Мужество… Сейчас я понимаю, в чем дело. Они принимали за мужество то относительное спокойствие, с которым переносил я обрушивающиеся на меня удары. Вот разве что вначале нализался и прогулял день, который въедливый Алахватов оформил как «отпуск без содержания», потребовав у меня соответствующее заявление. Они ошибались — и Ян Калиновский и Сергей Ноженко, равно как и Алахватов, отчитавший меня за малодушие. «Надо воевать за свои принципы! — гремел он, перекрывая гул вентиляторов и вой сквозняков. — Признать свою ошибку… Ведь ошибка была?
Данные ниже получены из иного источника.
-- ==== Sys2Proof/WellFormed.lean ====
section
/-!
DEFINITION. Which terms of `Instr` are instructions: the guard is not the reserved one (02 R39), a sub-field holds a
value its entry allows (03 R58 to R72), and a field that a form does not use is 0 (02 R46). Steps without an
encoding are always well formed.
-/

namespace Sys2Proof

/-- The guard field 0b1111 is reserved (02 R39). -/
def guardOk (g : BitVec 4) : Bool := g != 15

/-- Ordering codes a load may carry (03 R70). -/
def Order.onLoad : Order → Bool
  | .plain | .acq => true
  | .rel | .acqRel => false

/-- Ordering codes a store or `red` may carry (03 R70). -/
def Order.onStore : Order → Bool
  | .plain | .rel => true
  | .acq | .acqRel => false

/-- A plain load or store carries no scope (03 R70). -/
def plainScopeOk (o : Order) (s : Scope) : Bool := o != .plain || s == .thread

/-- Element formats of a float type (10 R211, R214). -/
inductive Elem where | f64 | f32 | f16 | bf16 | a8
deriving DecidableEq, Repr

/-- Element format of each type code (11 R227, 07 R152). -/
def FType.elem : FType → Elem
  | .f64 => .f64
  | .f32 | .f32x2 => .f32
  | .bf16x4 => .bf16
  | .f16x4 | .f16 => .f16
  | .a8x8 => .a8

/-- Number of elements of each layout (07 R152). -/
def FType.count : FType → Nat
  | .f64 | .f32 | .f16 => 1
  | .f32x2 => 2
  | .bf16x4 | .f16x4 => 4
  | .a8x8 => 8

/-- Scalar types: codes 0, 1 and 5 (11 R241). -/
def FType.scalar : FType → Bool
  | .f64 | .f32 | .f16 => true
  | _ => false

/-- Types 0 to 5 (03 R67). -/
def FType.arith : FType → Bool
  | .a8x8 => false
  | _ => true

/-- Types 1 and 2 (03 R67). -/
def FType.approx : FType → Bool
  | .f32 | .f32x2 => true
  | _ => false

/-- Types 3 and 4 (03 R67). -/
def FType.dot : FType → Bool
  | .bf16x4 | .f16x4 => true
  | _ => false

/-- Types 0 and 1 (03 R67). -/
def FType.move : FType → Bool
  | .f64 | .f32 => true
  | _ => false

/-- Conversions that R221 marks P: they can overflow and carry an overflow policy. -/
def convPolicy : Elem → Elem → Bool
  | .f64, .f64 => false
  | .f64, _ => true
  | .f32, .f64 | .f32, .f32 => false
  | .f32, _ => true
  | .f16, .a8 => true
  | .f16, _ => false
  | .bf16, .f16 | .bf16, .a8 => true
  | .bf16, _ => false
  | .a8, _ => false

/-- Sub-field values of `fcvt` that the encoding reserves (11 R241, 10 R217). -/
def fcvtReserved (dst src : FType) (rm : RM) : Bool :=
  dst.scalar != src.scalar || (dst == .a8x8 && rm != .rne)

/-- Field rules of `fcvt`: the policy only where R221 has one, B as R242 uses it. -/
def fcvtFields (dst src : FType) (b : BitVec 5) (ovp : BitVec 2) : Bool :=
  (ovp == 0 || convPolicy src.elem dst.elem) &&
  (if dst.count = src.count then b == 0
   else if dst.count < src.count then decide (b.toNat < src.count / dst.count)
   else true)

/-- The control registers of the CSR map, by number (07 R160). -/
def csrListed (n : BitVec 12) : Bool :=
  let k := n.toNat
  decide ((1 ≤ k ∧ k ≤ 3) ∨ (0x400 ≤ k ∧ k ≤ 0x408) ∨ (0x800 ≤ k ∧ k ≤ 0x808) ∨
    (0x810 ≤ k ∧ k ≤ 0x815) ∨ (0xC00 ≤ k ∧ k ≤ 0xC0D))

/-- A number whose class is not read-only (07 R157). -/
def csrWritable (n : BitVec 12) : Bool := csrListed n && decide (n.toNat < 0xC00)

/-- A register field that names a predicate holds 0 to 7 (02 R46). -/
def predField (r : BitVec 5) : Bool := decide (r.toNat < 8)

/-- Field rules of the A slot (02 R45, R46; 03 R71). -/
def AOp.fieldsOk (o : AOp) (d a b : BitVec 5) : Bool :=
  match o with
  | .nop => d == 0 && a == 0 && b == 0
  | .cmp _ => predField d
  | .pand | .por | .pxor => predField d && predField a && predField b
  | .pnot => predField d && predField a && b == 0
  | _ => true

/-- Whether the A slot writes an x register. -/
def AOp.writesX : AOp → Bool
  | .nop | .cmp _ | .pand | .por | .pxor | .pnot => false
  | _ => true

/-- Field rules of the D slot (03 R71). -/
def DOp.fieldsOk (o : DOp) (d a b c : BitVec 5) : Bool :=
  match o with
  | .nop => d == 0 && a == 0 && b == 0 && c == 0
  | .fmaS | .fmaD | .fmaB | .fmaH | .fmaP | .fdot2 => true
  | .fabsS | .fnegS | .fmvX | .fmvF => b == 0 && c == 0
  | _ => c == 0

/-- Both slots name the same destination register: only `fmv.x` gives the D slot an x destination (02 R45, 03 R71). -/
def pairShares (o : AOp) (ad : BitVec 5) (p : DOp) (dd : BitVec 5) : Bool :=
  o.writesX && p == .fmvX && ad == dd

/-- The fields a kind of `tlb.inv` uses; the others are 0 (04 R95). -/
def TlbKind.fieldsOk (k : TlbKind) (a b c : BitVec 5) : Bool :=
  match k with
  | .va => c == 0
  | .rng => true
  | .asid => a == 0 && c == 0
  | .all => a == 0 && b == 0 && c == 0
  | .vag => b == 0 && c == 0

/-- Well-formedness of an instruction. -/
def Instr.wf : Instr → Bool
  | .add g _ _ _ => guardOk g
  | .sub g _ _ _ => guardOk g
  | .and g _ _ _ => guardOk g
  | .or g _ _ _ => guardOk g
  | .xor g _ _ _ => guardOk g
  | .andn g _ _ _ => guardOk g
  | .orn g _ _ _ => guardOk g
  | .xnor g _ _ _ => guardOk g
  | .sll g _ _ _ => guardOk g
  | .srl g _ _ _ => guardOk g
  | .sra g _ _ _ => guardOk g
  | .rol g _ _ _ => guardOk g
  | .ror g _ _ _ => guardOk g
  | .min g _ _ _ => guardOk g
  | .max g _ _ _ => guardOk g
  | .minn g _ _ _ => guardOk g
  | .maxn g _ _ _ => guardOk g
  | .lea _ g _ _ _ => guardOk g
  | .mul g _ _ _ => guardOk g
  | .mulh g _ _ _ => guardOk g
  | .mulhn g _ _ _ => guardOk g
  | .clz g _ _ => guardOk g
  | .ctz g _ _ => guardOk g
  | .popc g _ _ => guardOk g
  | .brev g _ _ => guardOk g
  | .bswap g _ _ => guardOk g
  | .cmp _ g _ _ _ => guardOk g
  | .sel g _ _ _ _ => guardOk g
  | .pand g _ _ _ => guardOk g
  | .por g _ _ _ => guardOk g
  | .pxor g _ _ _ => guardOk g
  | .pnot g _ _ => guardOk g
  | .pget g _ => guardOk g
  | .pset g _ => guardOk g
  | .addX g _ _ _ _ => guardOk g
  | .subX g _ _ _ _ => guardOk g
  | .andX g _ _ _ _ => guardOk g
  | .orX g _ _ _ _ => guardOk g
  | .xorX g _ _ _ _ => guardOk g
  | .andnX g _ _ _ _ => guardOk g
  | .ornX g _ _ _ _ => guardOk g
  | .xnorX g _ _ _ _ => guardOk g
  | .sllX g _ _ _ _ => guardOk g
  | .srlX g _ _ _ _ => guardOk g
  | .sraX g _ _ _ _ => guardOk g
  | .rolX g _ _ _ _ => guardOk g
  | .rorX g _ _ _ _ => guardOk g
  | .minX g _ _ _ _ => guardOk g
  | .maxX g _ _ _ _ => guardOk g
  | .minnX g _ _ _ _ => guardOk g
  | .maxnX g _ _ _ _ => guardOk g
  | .leaX _ g _ _ _ _ => guardOk g
  | .mulX g _ _ _ _ => guardOk g
  | .mulhX g _ _ _ _ => guardOk g
  | .mulhnX g _ _ _ _ => guardOk g
  | .clzX g _ _ _ => guardOk g
  | .ctzX g _ _ _ => guardOk g
  | .popcX g _ _ _ => guardOk g
  | .brevX g _ _ _ => guardOk g
  | .bswapX g _ _ _ => guardOk g
  | .cmpX _ g _ _ _ _ => guardOk g
  | .selX g _ _ _ _ _ => guardOk g
  | .pandX g _ _ _ _ => guardOk g
  | .porX g _ _ _ _ => guardOk g
  | .pxorX g _ _ _ _ => guardOk g
  | .pnotX g _ _ _ => guardOk g
  | .pgetX g _ _ => guardOk g
  | .psetX g _ _ => guardOk g
  | .addi _ _ _ => true
  | .andi _ _ _ => true
  | .ori _ _ _ => true
  | .xori _ _ _ => true
  | .slli _ _ _ => true
  | .srli _ _ _ => true
  | .srai _ _ _ => true
  | .lih _ _ => true
  | .lpc _ _ => true
  | .li g _ _ => guardOk g
  | .liZ g _ _ => guardOk g
  | .liHi g _ _ _ => guardOk g
  | .div g _ _ _ _ _ => guardOk g
  | .divn g _ _ _ _ _ => guardOk g
  | .rem g _ _ _ _ _ => guardOk g
  | .remn g _ _ _ _ _ => guardOk g
  | .bfext g _ _ _ _ _ => guardOk g
  | .bfextN g _ _ _ _ _ => guardOk g
  | .bfins g _ _ _ _ _ => guardOk g
  | .ld _ g _ _ _ _ => guardOk g
  | .ldX _ g _ _ _ o s _ _ => guardOk g && o.onLoad && plainScopeOk o s
  | .st _ g _ _ _ _ => guardOk g
  | .stX _ g _ _ _ o s _ _ => guardOk g && o.onStore && plainScopeOk o s
  | .ldfF32 g _ _ _ _ => guardOk g
  | .ldf64 g _ _ _ _ => guardOk g
  | .ldfX _ g _ _ _ o s _ _ => guardOk g && o.onLoad && plainScopeOk o s
  | .stfF32 g _ _ _ _ => guardOk g
  | .stf64 g _ _ _ _ => guardOk g
  | .stfX _ g _ _ _ o s _ _ => guardOk g && o.onStore && plainScopeOk o s
  | .lds _ g _ _ _ _ => guardOk g
  | .ldsX _ g _ _ _ o s _ _ => guardOk g && o.onLoad && plainScopeOk o s
  | .sts _ g _ _ _ _ => guardOk g
  | .stsX _ g _ _ _ o s _ _ => guardOk g && o.onStore && plainScopeOk o s
  | .ldx _ g _ _ _ _ o s _ _ => guardOk g && o.onLoad && plainScopeOk o s
  | .stx _ g _ _ _ _ o s _ _ => guardOk g && o.onStore && plainScopeOk o s
  | .ldnc _ g _ _ _ o s _ _ => guardOk g && o.onLoad && plainScopeOk o s
  | .amo _ _ g _ _ _ _ _ _ _ _ => guardOk g
  | .cas _ g _ _ _ _ _ _ _ _ => guardOk g
  | .red _ _ g _ _ _ o _ _ _ => guardOk g && o.onStore
  | .pfc g _ _ _ _ => guardOk g
  | .wmon g _ _ _ _ o _ _ _ => guardOk g && o.onLoad
  | .wmonWake _ => true
  | .wmonTimeout _ => true
  | .fence _ => true
  | .fenceSc _ => true
  | .fadd ty g _ _ _ _ _ => guardOk g && ty.arith
  | .fsub ty g _ _ _ _ _ => guardOk g && ty.arith
  | .fmul ty g _ _ _ _ _ => guardOk g && ty.arith
  | .fma ty g _ _ _ _ _ _ => guardOk g && ty.arith
  | .fms ty g _ _ _ _ _ _ => guardOk g && ty.arith
  | .fnma ty g _ _ _ _ _ _ => guardOk g && ty.arith
  | .fdiv ty g _ _ _ _ _ _ => guardOk g && ty.scalar
  | .fsqrt ty g _ _ _ _ _ => guardOk g && ty.scalar
  | .frcp ty g _ _ _ _ _ => guardOk g && ty.approx
  | .frsqrt ty g _ _ _ _ _ => guardOk g && ty.approx
  | .fmin ty g _ _ _ _ => guardOk g && ty.arith
  | .fmax ty g _ _ _ _ => guardOk g && ty.arith
  | .fabs ty g _ _ _ => guardOk g && ty.arith
  | .fneg ty g _ _ _ => guardOk g && ty.arith
  | .fcpsgn ty g _ _ _ _ => guardOk g && ty.arith
  | .fcmp _ ty g _ _ _ _ => guardOk g && ty.scalar
  | .fclass ty g _ _ _ => guardOk g && ty.scalar
  | .fround ty g _ _ _ _ => guardOk g && ty.scalar
  | .fexp2 ty g _ _ _ _ => guardOk g && ty.approx
  | .flog2 ty g _ _ _ _ => guardOk g && ty.approx
  | .fsinp ty g _ _ _ _ => guardOk g && ty.approx
  | .fcosp ty g _ _ _ _ => guardOk g && ty.approx
  | .frdx ty g _ _ _ _ _ => guardOk g && ty.approx
  | .fdot2 ty g _ _ _ _ _ _ => guardOk g && ty.dot
  | .fcvt ty src g _ _ b ovp rm _ => guardOk g && !fcvtReserved ty src rm && fcvtFields ty src b ovp
  | .fcvtX ty _ g _ _ _ _ => guardOk g && ty.scalar
  | .xcvtF ty _ g _ _ _ _ => guardOk g && ty.scalar
  | .fmvX ty g _ _ _ => guardOk g && ty.move
  | .fmvF ty g _ _ _ => guardOk g && ty.move
  | .lxch _ g _ _ _ _ _ => guardOk g
  | .lsel _ g _ _ _ _ _ => guardOk g
  | .lvote g _ _ _ _ _ => guardOk g
  | .lred _ g _ _ _ _ _ => guardOk g
  | .laneWaitCycle _ => true
  | .pairWord g aop ad aa ab _ dop dd da db dc => guardOk g && aop.fieldsOk ad aa ab && dop.fieldsOk dd da db dc && !pairShares aop ad dop dd
  | .br g _ => guardOk g
  | .call g _ => guardOk g
  | .callL g _ => guardOk g
  | .jmp g _ => guardOk g
  | .jr g _ => guardOk g
  | .callr g _ _ => guardOk g
  | .ret g => guardOk g
  | .loop _ _ => true
  | .loopx g => guardOk g
  | .nop g => guardOk g
  | .spawn g _ _ _ => guardOk g
  | .migrate g _ _ => guardOk g
  | .yield g => guardOk g
  | .exit g => guardOk g
  | .doneWait g _ _ => guardOk g
  | .cancel g _ _ => guardOk g
  | .hbArr g _ => guardOk g
  | .hbWait g _ => guardOk g
  | .hbSync g _ => guardOk g
  | .rinv g _ _ _ => guardOk g
  | .mkwait g _ _ => guardOk g
  | .mkget g _ _ _ => guardOk g
  | .mkgetT g _ _ _ => guardOk g
  | .mktest g _ _ => guardOk g
  | .mkret g => guardOk g
  | .mkdrop g _ => guardOk g
  | .sys g => guardOk g
  | .tret g => guardOk g
  | .brk g => guardOk g
  | .wfi g => guardOk g
  | .wfiTimeout _ => true
  | .csrr _ n => csrListed n
  | .csrw _ n => csrWritable n
  | .csrs _ n => csrWritable n
  | .csrc _ n => csrWritable n
  | .interrupt _ => true
  | .signal _ => true
  | .registerWriteback _ _ => true
  | .cpyIn g _ _ _ _ _ _ _ => guardOk g
  | .cpyMc g _ _ _ _ _ _ _ _ => guardOk g
  | .cpyGat g _ _ _ _ _ _ _ => guardOk g
  | .cpyOut _ g _ _ _ _ _ _ _ => guardOk g
  | .cpySct _ g _ _ _ _ _ _ _ => guardOk g
  | .copyAccept _ => true
  | .copyChunkLand _ => true
  | .copyChunkRead _ => true
  | .copyComplete _ => true
  | .barInit g _ _ _ _ _ _ => guardOk g
  | .barArr g _ _ _ _ => guardOk g
  | .barExp arr out g _ _ _ _ _ => guardOk g && !(arr && out)
  | .barWait out g _ _ b _ _ => guardOk g && (!out || b == 0)
  | .barTest out g _ _ b _ _ => guardOk g && (!out || b == 0)
  | .barInval g _ _ _ _ => guardOk g
  | .wcnt _ _ => true
  | .mcfg g _ _ _ _ _ => guardOk g
  | .mcfgApply _ => true
  | .mclaim g _ _ _ _ _ _ => guardOk g
  | .mclaimW g _ _ _ _ _ _ => guardOk g
  | .mclaimWGrant _ => true
  | .claimDeadlock _ => true
  | .mrel g _ _ _ _ _ => guardOk g
  | .mload _ g _ _ _ _ _ _ => guardOk g
  | .mloadT _ g _ _ _ _ _ _ => guardOk g
  | .mgath _ g _ _ _ _ _ => guardOk g
  | .mmul _ g _ _ _ _ => guardOk g
  | .msacc _ _ g _ _ _ _ _ _ => guardOk g
  | .mstore _ _ _ _ g _ _ _ _ _ => guardOk g
  | .mzero g _ _ _ _ _ => guardOk g
  | .mstat g _ _ _ _ => guardOk g
  | .macld g _ _ _ _ _ => guardOk g
  | .matrixPerform _ => true
  | .enginePreempt _ _ => true
  | .cwFlush _ bar g _ _ b _ _ _ => guardOk g && (bar || b == 0)
  | .cwInval _ bar g _ _ b _ _ _ => guardOk g && (bar || b == 0)
  | .cwWalkComplete _ => true
  | .pgMig g _ _ _ _ _ _ => guardOk g
  | .pgMigLine _ => true
  | .pgMigRel g _ _ _ _ => guardOk g
  | .pgSplit g _ _ _ _ _ _ => guardOk g
  | .pgSplitComplete _ => true
  | .pgColl lvl g _ _ _ _ _ => guardOk g && lvl != 0
  | .pgCollComplete _ => true
  | .tlbInv k _ g _ a b c _ _ => guardOk g && k.fieldsOk a b c
  | .tlbInvComplete _ => true
  | .getS _ _ => true
  | .getX _ _ => true
  | .upgrade _ _ => true
  | .getU _ _ _ _ => true
  | .atHome _ _ => true
  | .putM _ _ => true
  | .putO _ _ => true
  | .putE _ _ => true
  | .putU _ _ => true
  | .privEvictReport _ _ => true
  | .slabEvict _ _ => true
  | .migrateSend _ => true
  | .threadArrival _ => true
  | .binTimer _ _ => true
  | .keystoneBlockRequest _ _ => true
  | .keystoneElection _ => true
  | .workgroupPlace _ => true
  | .arrivalQueueWrite _ => true
  | .exitQueueWrite _ => true
  | .rinvEnqueue _ => true
  | .markResolve _ => true
  | .markBreak _ => true
  | .prqCmdIssue _ => true
  | .workgroupStopped _ => true
  | .saveCommit _ => true
  | .drainDeadline _ => true
  | .restoreStart _ => true
  | .restoreComplete _ => true
  | .governorSample _ => true
  | .syntheticGroutSlot _ => true
  | .shuntTrip _ => true
  | .coursePwrNtReq _ => true
  | .coursePwrBypReq _ _ => true
  | .coursePwrOffReq _ => true
  | .courseModeChange _ => true
  | .quadrantOvercurrent _ _ => true
  | .qstatClearOff _ _ => true
  | .monSnap _ _ => true
  | .monSample _ _ _ => true
  | .unitDrain _ => true
  | .unitOffline _ => true
  | .unitOnline _ => true
  | .unitRetire _ => true
  | .firmwareUpdate _ _ => true
  | .powerOn _ => true
  | .frameReceive _ _ _ => true
  | .frameTransmit _ _ _ => true
  | .roceSend _ _ _ _ => true
  | .roceSendImm _ _ _ _ => true
  | .roceRdmaWrite _ _ _ _ _ _ => true
  | .roceRdmaWriteImm _ _ _ _ _ _ => true
  | .roceRdmaRead _ _ _ _ _ _ => true
  | .roceReadResponse _ _ _ _ _ _ => true
  | .roceAtomic _ _ _ => true
  | .timeStep _ _ => true
  | .flitReceive _ _ _ => true
  | .linkPortDown _ _ => true
  | .linkTimeout _ => true
  | .ucieRetrainFail _ => true
  | .idwCmdReplace _ => true
  | .idwCmdRead _ => true
  | .idwTableWrite _ _ => true
  | .migProfWrite _ _ => true
  | .exqCtlWrite _ _ => true
  | .arqCtlWrite _ _ => true
  | .ringCtlWrite _ _ _ => true
  | .softSet _ _ => true
  | .softClr _ _ => true
  | .govCtlWrite _ _ => true
  | .boostMaxWrite _ _ => true
  | .controlRegisterWrite _ _ _ => true
  | .silentEviction _ _ => true
  | .timecmpReached _ => true
  | .ethernetLinkChange _ _ _ => true
  | .ucieFlitRetry _ _ => true

end Sys2Proof
end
Была! Надо признать ее и воевать дальше. Вы же вместо этого ударились в пьянство». Они ошибались, потому что не знали, что в тот день, когда Василь Васильич обласкал меня своей отеческой заботой о моем трудоустройстве, состоялся еще один разговор — в шашлычной Аристарха Ивановича. И что после этой милой беседы (беседы? Мне кажется, Эльвира сбежала, так и не вымолвив ни слова, — я говорил и за нее, и за Аристарха Ивановича; стало быть, я все знал, и никакой неожиданности не было в ее… не то что отказе стать моей женой, а больше чем отказе… В ее восприятии всего, что я нес, как дичайшей ахинеи, которую и обсуждать-то смешно), после этой славной беседы что были для меня все эти Лапшины, опровержения, смена места работы!